Boone is a suckler. I mean, a hardcore one. Takes hours for my shirt sleeves to dry. But that isn't his most endearing behavior. After he suckles, he buries his head into either the crook of my elbow or into my armpit. It almost sounds like he is suffocating himself but he falls right to sleep.

Gracie is a tough girl. She has an independent streak a mile wide. Want to hold her? Nope! Want to pet her? She isn't having it. Now if you are the chosen one who is allowed to get a hold or pet in, that means you are special (at least until she decides otherwise). I often tell my husband I wish I could grow up to be like Gracie. Strong, confident, and independent.


----------



## Kitty827 (Sep 3, 2020)

Both Boone and Gracie sound like very special cats!

My boy, Lucky is a licker. He loves to lick me and my other cats. My baby boy, Rocky is my lap-cat, he'll sit in my lap for hours. He'll even let me carry him around like a baby. Sometimes if I am squatting, he'll climb on my back and try to eat my hair. When he was kitten, he'd sit on my shoulder like a parrot. My girl, Marie isn't very affectionate at all. Her most endearing behavior is probably the way she is like a motherly figure to Lucky and Rocky. She'll groom them like their her kittens.


----------



## klunick (Jul 22, 2020)

As tiny kittens, both Boone and Gracie would sleep on my lap for hours. Now not so much but Boone does use my lap to get the best angle for his suckling. Boone is very vocal and if you say his name, he instantly cries and flops down so you can pick him up. Gracie rarely makes a peep and just walks around with a constant look of disdain.


----------



## Naia’sMom (May 21, 2021)

Aww, I love the kitty stories. They sound lovely!! You are lucky to have them 😊👍🏼.

Naia does so many cute things, but I think when you love a person or an animal, everything they do is adorable. One of my favorites is how she always chooses to be with us. I’m a stay at home mom for the time being, so Naia Button is always close by the baby and me. Doesn’t matter if we are in the bath, having a snack, or playing out back. In fact, if she isn’t close by I get worried and go looking for her.

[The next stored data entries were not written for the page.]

-- ==== Sys2Proof/Laws/StillEdgeMaps.lean ====
section
/-! SUPPORT. The operations of Machine/EdgeMaps.lean leave the queue, the Window's words, the flash and the debug registers alone. -/

namespace Sys2Proof.Machine

@[simp] theorem State.liftFences_still (s : State) :
    Safety.still (State.liftFences s) = Safety.still s := by
  simp [State.liftFences]

@[simp] theorem State.releasePanels_still (ms : List CMap) (s : State) :
    Safety.still (State.releasePanels ms s) = Safety.still s := by
  simp [State.releasePanels]

@[simp] theorem State.freeStreams_still (c : Nat) (s : State) :
    Safety.still (State.freeStreams c s) = Safety.still s := by
  simp [State.freeStreams]

@[simp] theorem State.dropFallback_still (c : Nat) (s : State) :
    Safety.still (State.dropFallback c s) = Safety.still s := by
  simp [State.dropFallback]

@[simp] theorem State.closeRelease_still (c : Nat) (s : State) :
    Safety.still (State.closeRelease c s) = Safety.still s := by
  simp [State.closeRelease]; repeat' split
  all_goals simp

@[simp] theorem State.takeMarks_still (s : State) :
    Safety.still (State.takeMarks s) = Safety.still s := by
  simp [State.takeMarks]

@[simp] theorem State.servePanels_still (s : State) :
    Safety.still (State.servePanels s) = Safety.still s := by
  simp [State.servePanels]

@[simp] theorem State.adopt_still (s : State) :
    Safety.still (State.adopt s) = Safety.still s := by
  unfold State.adopt
  repeat' first
    | (simp; done)
    | with_reducible refine (ends_next _ _).2 ?_
    | with_reducible refine (onlyIf_still _ _ _ ?_).trans ?_
    | with_reducible refine (each_still _ _ _ (fun _ _ => ?_)).trans ?_
    | with_reducible refine (foldl_still _ _ _ (fun _ _ => ?_)).trans ?_
    | with_reducible refine (foldl_fst_still _ _ _ (fun _ _ => ?_)).trans ?_
    | with_reducible refine (foldl_snd_snd_still _ _ _ (fun _ _ => ?_)).trans ?_
    | with_reducible refine (foldl_snd_still _ _ _ (fun _ _ => ?_)).trans ?_
    | with_reducible refine (handTogether_still _ _ (fun _ => ?_)).trans ?_
    | dsimp only
    | split

@[simp] theorem State.keepFrames_still (begun : Task → Bool) (c : Nat) (s : State) :
    Safety.still (State.keepFrames begun c s) = Safety.still s := by
  simp [State.keepFrames]

@[simp] theorem State.retouchEdge_still (c : Nat) (s : State) :
    Safety.still (State.retouchEdge c s) = Safety.still s := by
  unfold State.retouchEdge; split <;> simp

@[simp] theorem State.mapStreams_still (c : Nat) (m : CMap) (s : State) :
    Safety.still (State.mapStreams c m s) = Safety.still s := by
  simp [State.mapStreams]

@[simp] theorem State.fitRefs_still (c : Nat) (s : State) :
    Safety.still (State.fitRefs c s) = Safety.still s := by
  simp [State.fitRefs]

@[simp] theorem State.movePointer_still (isOld : Task → Bool) (c : Nat) (s : State) :
    Safety.still (State.movePointer isOld c s) = Safety.still s := by
  simp [State.movePointer]; repeat' split
  all_goals simp

@[simp] theorem State.releaseMap_still (c : Nat) (s : State) :
    Safety.still (State.releaseMap c s) = Safety.still s := by
  simp [State.releaseMap]

@[simp] theorem State.spareTakes_still (g : Nat) (r : Req) (s : State) :
    Safety.still (State.spareTakes g r s) = Safety.still s := by
  unfold State.spareTakes; split <;> simp

@[simp] theorem State.spareTakeover_still (g : Nat) (s : State) :
    Safety.still (State.spareTakeover g s) = Safety.still s := by
  simp [State.spareTakeover]

@[simp] theorem State.rewriteStreams_still (c : Nat) (s : State) :
    Safety.still (State.rewriteStreams c s) = Safety.still s := by
  simp [State.rewriteStreams]; repeat' split
  all_goals simp

@[simp] theorem State.renameBank_still (old new : Nat) (s : State) :
    Safety.still (State.renameBank old new s) = Safety.still s := by
  simp [State.renameBank]

@[simp] theorem State.replaceBank_still (b : Nat) (s : State) :
    Safety.still (State.replaceBank b s) = Safety.still s := by
  simp [State.replaceBank]; repeat' split
  all_goals simp

@[simp] theorem State.copyLines_still (b l b2 l2 n : Nat) (s : State) :
    Safety.still (State.copyLines b l b2 l2 n s) = Safety.still s := by
  simp [State.copyLines]

@[simp] theorem State.moveQueue_still (q : Nat) (s : State) :
    Safety.still (State.moveQueue q s) = Safety.still s := by
  simp [State.moveQueue]; repeat' split
  all_goals simp

@[simp] theorem State.trimEsets_still (s : State) :
    Safety.still (State.trimEsets s) = Safety.still s := by
  simp [State.trimEsets]

end Sys2Proof.Machine
end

Just today I laid on my bed to write an email and she jumped up to lay betwixt my legs. She also lets the baby lay on her like a pillow. Love this little kitty!!


----------



## klunick (Jul 22, 2020)

First off, I love the name Crackhead!! 😆 Second,Boone is the King of the Sploot. He never just lies down. It's always in a sploot.


----------



## marie73 (Jul 12, 2006)

I had to be lying on my back, and Cleo, for years, would jump on my bed and turn around three times, knead me until she got a little tired (there was a bit of drool involved, along with purring like a panther), and then go to sleep with her paw on my shoulder or neck or face. And if I interrupted her at any point, she would start over.


----------



## StanAndAlf (May 16, 2021)

I love these stories, really shows what a great addition cats make to our lives. 

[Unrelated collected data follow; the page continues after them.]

/-- A bad ACK is counted and answered with NAK (R458). -/
theorem execAck_of_bad (n : Half) (credit : List Nat) : execAck k false n credit s = .next (s.discardFrame k) := next_of h

/-- A good NAK replays (R459). -/
theorem execNak_of_good (n : Half) : execNak k true n s = .next (s.replayedFrom n k) := by
  refine (next_of h).trans ?_
  cases k <;> rfl

/-- A bad NAK is counted and answered with NAK (R458). -/
theorem execNak_of_bad (n : Half) : execNak k false n s = .next (s.discardFrame k) := next_of h

/-- A late ACK replays (R459). -/
theorem execReplayTimeout_of_carries (n : Half) : execReplayTimeout k n s = .next (s.replayedFrom n k) := by
  refine (next_of h).trans ?_
  cases k <;> rfl

end

/-- With no ACTIVE module for 2 ms what has gone out is unrecovered (R460). -/
theorem execLinkDownTimeout_of_down {s : State} (hd : s.dead = false) (hm : s.manager = true) (h0 : s.link.hl0.st ≠ .active)
    (h1 : s.link.hl1.st ≠ .active) : execLinkDownTimeout s = .next (s.unrecover (s.link.tx.filter (·.sent))) :=
  next_of (and_of (and_of (and_of (by rw [hd]; rfl) hm) (bne_iff_ne.2 h0)) (bne_iff_ne.2 h1))

/-- Settles O35: the rows on a link that carries frames, good and bad, on the host link and on a port. -/
theorem framesAreAcknowledgedAndReplayed : Obligations.FramesAreAcknowledgedAndReplayed := by
  refine ⟨?ack, ?nak, ?late, fun _ => execLinkDownTimeout_of_down, ?host, ?fab, fun _ => ⟨rfl, rfl⟩, fun _ => execLinkDownTimeout_of_down⟩
  case ack =>
    intro k good n credit s h
    cases good with
    | false => exact execAck_of_bad h n credit
    | true => exact (execAck_of_good h n credit).trans (by cases k <;> rfl)
  case nak =>
    intro k good n s h
    cases good with
    | false => exact execNak_of_bad h n
    | true => exact (execNak_of_good h n).trans (by cases k <;> rfl)
  case late =>
    intro k n s h
    exact (execReplayTimeout_of_carries h n).trans (by cases k <;> rfl)
  case host =>
    intro good n credit s h
    cases good with
    | false => exact ⟨execAck_of_bad h n credit, execNak_of_bad h n, execReplayTimeout_of_carries h n⟩
    | true => exact ⟨execAck_of_good h n credit, execNak_of_good h n, execReplayTimeout_of_carries h n⟩
  case fab =>
    intro p n credit s h
    exact ⟨execAck_of_good h n credit, execAck_of_bad h n credit, execNak_of_good h n, execReplayTimeout_of_carries h n⟩

end Sys2Proof.Machine
end

section
/-! SUPPORT. Frames from the host die: their check, and what a delivered one does (R457, R458, R463, R464). -/

namespace Sys2Proof.Machine

namespace State

section
variable {k : LinkId} {x : Rx} {s : State}

/-- The state once the next frame of a link is delivered and acknowledged (R458). -/
def delivered (s : State) (k : LinkId) : State := s.onLayer k (fun y => { y with rxNext := y.rxNext + 1, acks := y.acks + 1 })

/-- A good frame in sequence is delivered (R458). -/
theorem checkFrame_of_next (hg : x.good = true) (hseq : x.seq = (s.layer k).rxNext) : s.checkFrame k x = (true, s.delivered k) :=
  if_pos (by simp [hg, hseq])

/-- A good frame that has been delivered before is dropped (R458). -/
theorem checkFrame_of_replayed (hg : x.good = true) (hseq : x.seq ≠ (s.layer k).rxNext)
    (hback : ((s.layer k).rxNext - x.seq).toNat ≤ 32768) : s.checkFrame k x = (false, s) :=
  (if_neg (by simp [hseq])).trans (if_pos (and_of (and_of hg (decide_eq_true hback)) (bne_iff_ne.2 hseq)))

/-- A bad frame is discarded and answered with NAK (R458). -/
theorem checkFrame_of_bad (hg : x.good = false) : s.checkFrame k x = (false, s.discardFrame k) :=
  (if_neg (by simp [hg])).trans (if_neg (by simp [hg]))

end
end State

section
variable {rx : Rx} {s u : State}

/-- MRDC on a host link that carries frames (R457). -/
theorem execMrdc_of_carries (h : s.carries .host = true) (id : Nat) (data : List Byte) :
    execMrdc rx id data s = .next (
      let r := s.checkFrame .host rx
      if !r.1 then r.2
      else match r.2.link.reads.find? (fun x => x.id == id) with
        | none => r.2
        | some x => (r.2.onLink (fun l => { l with reads := l.reads.filter (fun y => y.id != id) })).readReply x.by_ data) :=
  next_of h

/-- A delivered MRDC ends the read that it answers (R457). -/
theorem execMrdc_of_delivered {id : Nat} {o : HostRead} (h : s.carries .host = true) (hc : s.checkFrame .host rx = (true, u))
    (ho : u.link.reads.find? (fun y => y.id == id) = some o) (data : List Byte) :
    execMrdc rx id data s = .next
      ((u.onLink (fun l => { l with reads := l.reads.filter (fun y => y.id != id) })).readReply o.by_ data) := by
  simp only [execMrdc_of_carries h, hc, ho, Bool.not_true, Bool.false_eq_true, if_false]

/-- CWR on a host link that reaches the control space (R463, R464). -/
theorem execCwr_of_reach (h : s.hostReach = true) (off : Nat) (data : List Byte) (resp : Bool) (b : List PortB) :
    execCwr rx off data resp b s = .next (
      let c := s.checkFrame .host rx
      if !c.1 then c.2
      else
        let r := c.2.writeSpace off data b
        if resp then r.2.send (.cwrResp r.1.status r.1.busy) .control else r.2) :=
  next_of h

/-- CRD on a host link that reaches the control space (R463, R464). -/
theorem execCrd_of_reach (h : s.hostReach = true) (off len : Nat) (b : List PortB) :
    execCrd rx off len b s = .next (
      let c := s.checkFrame .host rx
      if !c.1 then c.2
      else
        let r := c.2.readSpace off len b
        r.2.send (.crdc r.1.status r.1.busy r.1.data) .control) :=
  next_of h

/-- A delivered CWR writes the control space, and is answered where it asks (R463, R464). -/
theorem execCwr_of_delivered (h : s.hostReach = true) (hc : s.checkFrame .host rx = (true, u)) (off : Nat) (data : List Byte) (resp : Bool)
    (b : List PortB) :
    let r := u.writeSpace off data b
    execCwr rx off data resp b s = .next (if resp then r.2.send (.cwrResp r.1.status r.1.busy) .control else r.2) := by
  rw [execCwr_of_reach h, hc]
  rfl

/-- A delivered CRD reads the control space and is answered (R463, R464). -/
theorem execCrd_of_delivered (h : s.hostReach = true) (hc : s.checkFrame .host rx = (true, u)) (off len : Nat) (b : List PortB) :
    let r := u.readSpace off len b
    execCrd rx off len b s = .next (r.2.send (.crdc r.1.status r.1.busy r.1.data) .control) := by
  rw [execCrd_of_reach h, hc]
  rfl

/-- A frame that is not delivered does no more than its check does (R458). -/
theorem hostFrames_of_not_delivered (h : s.carries .host = true) (hr : s.hostReach = true) (hc : s.checkFrame .host rx = (false, u))
    (id off len : Nat) (data : List Byte) (resp : Bool) (b : List PortB) :
    execMrdc rx id data s = .next u ∧ execCwr rx off data resp b s = .next u ∧ execCrd rx off len b s = .next u := by
  rw [execMrdc_of_carries h, execCwr_of_reach hr, execCrd_of_reach hr, hc]
  exact ⟨rfl, rfl, rfl⟩

end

One incident that really stuck out for me: my boy Stanley is a selective cuddler. He's very active and wayyy prefers a game of chase around the house to snuggling. He will have rare moments though, where he demands affection (usually at 5am). He sleeps with me in the winter, though he hates when the fan is on high speed and won't even come into my room at night in the summer. 

One night I had a very bad nightmare. I had shut the door to my room that night to keep the cool air in. When I woke up after my nightmare, Stanley was outside my room, calling (he was the only indoor cat I had at the time). I got up, let him in and left the door open so he could leave when he chose. Except he didn't leave. He stayed cuddled up in the crook of my knee for the rest of the night, even though he was directly underneath the fan. 

These animals truly are amazing.


----------